Ingredients:
- 2 lbs sweet potatoes, peeled and cubed
- 1 tbsp ginger paste
- 2 small green chilies, finely minced
- 1/2 tsp salt
- 1 tsp cumin powder
- 1 tsp garam masala
- 1/2 tsp amchur
- 1/2 tsp red chili powder
- 1/4 tsp turmeric powder
- 1/4 cup cornstarch
- 2 tbsp neutral oil
- 2 tbsp fresh cilantro, finely chopped
Instructions:
- Boil the sweet potato cubes until fork-tender but not falling apart. Drain them completely and let them steam-dry in the colander for 5 minutes.
- Mash the sweet potatoes in a bowl until smooth and lump-free.

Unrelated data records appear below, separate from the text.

-- ==== Sys2Proof/Tests/Slice0.lean ====
section
/-! SUPPORT. Tests: ill-formed terms the checks refuse, command words written out from spec/30_encoding.md, one-step
vectors of spec/95_test_vectors.md, and for every obligation with hypotheses a concrete state that meets them. -/

namespace Sys2Proof.Tests

open Sys2Proof.Machine

/-! ### Helpers -/

/-- A block with the command word `w` in progress at the position `(upc, cnt)`, all else as at reset. -/
def busyBlock (w : Word) (upc cnt : Nat) : Block :=
  { Block.reset with cmd := w, busy := true, upc := upc, cnt := cnt }

/-- A state with that block and these pending events. -/
def busyAt (w : Word) (upc cnt : Nat) (inputs : List Input) : State :=
  { State.reset with blk := busyBlock w upc cnt, inputs := inputs }

/-- The reset state with these pending events. -/
def resetWith (inputs : List Input) : State := { State.reset with inputs := inputs }

/-- One pending tick of this line level, with the GPIO clock ready. -/
def oneTick (dq : Level) : List Input := [.tick dq true]

/-- `n` pairs of inputs with the line high and the clock ready. -/
def highs (n : Nat) : List (Level × Bool) := List.replicate n (.high, true)

/-- A line as pairs of inputs, with the clock ready. -/
def lineEnv (l : List Level) : List (Level × Bool) := l.map fun x => (x, true)

theorem lineEnv_fst (l : List Level) : (lineEnv l).map Prod.fst = l := by
  simp [lineEnv, List.map_map, Function.comp_def]

theorem highs_length (n : Nat) : (highs n).length = n := List.length_replicate

/-- The block a step leaves. -/
def blockAfter (o : Host.Outcome State Fault Refusal) : Option Block :=
  match o with
  | .next t => some t.blk
  | .fault _ => none
  | .refused _ => none

/-- What 95_test_vectors.md prints of a step: `UPC`, `CNT` and `STATUS`. -/
def traceAfter (o : Host.Outcome State Fault Refusal) : Option (Nat × Nat × Word) :=
  (blockAfter o).map fun b => (b.upc, b.cnt, b.status)

/-- The word the last host read returned. -/
def readAfter (o : Host.Outcome State Fault Refusal) : Option Word :=
  match o with
  | .next t => t.rdata
  | .fault _ => none
  | .refused _ => none

/-! ### WellFormed: an ill-formed term for each check -/

theorem test_legal_rejects_rsv : Legal 0x00010004#32 = false := by decide
theorem test_legal_rejects_opc : Legal 0x0000000B#32 = false := by decide
theorem test_legal_rejects_zero : Legal 0x00000000#32 = false := by decide
theorem test_legal_rejects_arg : Legal 0x00000101#32 = false := by decide
theorem test_legal_accepts_arg_of_write_byte : Legal 0x0000FF04#32 = true := by decide

theorem test_timing_wf : Config.timing.wf = true := by decide
theorem test_timing_rejects_short_reset : { Config.timing with rstL := 479 }.wf = false := by decide
theorem test_timing_rejects_no_recovery : { Config.timing with w0H := 0 }.wf = false := by decide
theorem test_timing_rejects_no_sample : { Config.timing with rdS := 0 }.wf = false := by decide
theorem test_timing_rejects_no_window : { Config.timing with pdH := 0 }.wf = false := by decide

/-! ### Decode: one written-out word per command (30_encoding.md R60 and R63: `RSV`, `ARG`, `OPC`) -/

theorem test_decode_configure : decode 0b0000000000000000_00000000_00000001#32 = .ok .configure := by decide
theorem test_decode_reset : decode 0b0000000000000000_00000000_00000010#32 = .ok .reset := by decide
theorem test_decode_checkPresence : decode 0b0000000000000000_00000000_00000011#32 = .ok .checkPresence := by decide
theorem test_decode_writeByte : decode 0b0000000000000000_10100101_00000100#32 = .ok (.writeByte 0xA5#8) := by decide
theorem test_decode_readBit : decode 0b0000000000000000_00000000_00000101#32 = .ok .readBit := by decide
theorem test_decode_readByte : decode 0b0000000000000000_00000000_00000110#32 = .ok .readByte := by decide
theorem test_decode_skipRom : decode 0b0000000000000000_00000000_00000111#32 = .ok .skipRom := by decide
theorem test_decode_startConversion :
    decode 0b0000000000000000_00000000_00001000#32 = .ok .startConversion := by decide
theorem test_decode_readTemperature :
    decode 0b0000000000000000_00000000_00001001#32 = .ok .readTemperature := by decide
theorem test_decode_init : decode 0b0000000000000000_00000000_00001010#32 = .ok .init := by decide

- Fold in the ginger paste, minced chilies, cumin powder, garam masala, amchur, red chili powder, and turmeric powder. Mix until the mash is a deep, spiced ochre color.
- Stir in the finely chopped fresh cilantro.
- Gradually add the cornstarch, kneading it into the dough until it no longer sticks to your palms.
- Shape the mixture into 2-inch discs, pressing firmly.
- Heat neutral oil in a skillet over medium-high heat. Fry the patties for 3-4 minutes per side until a mahogany-colored, crispy crust forms.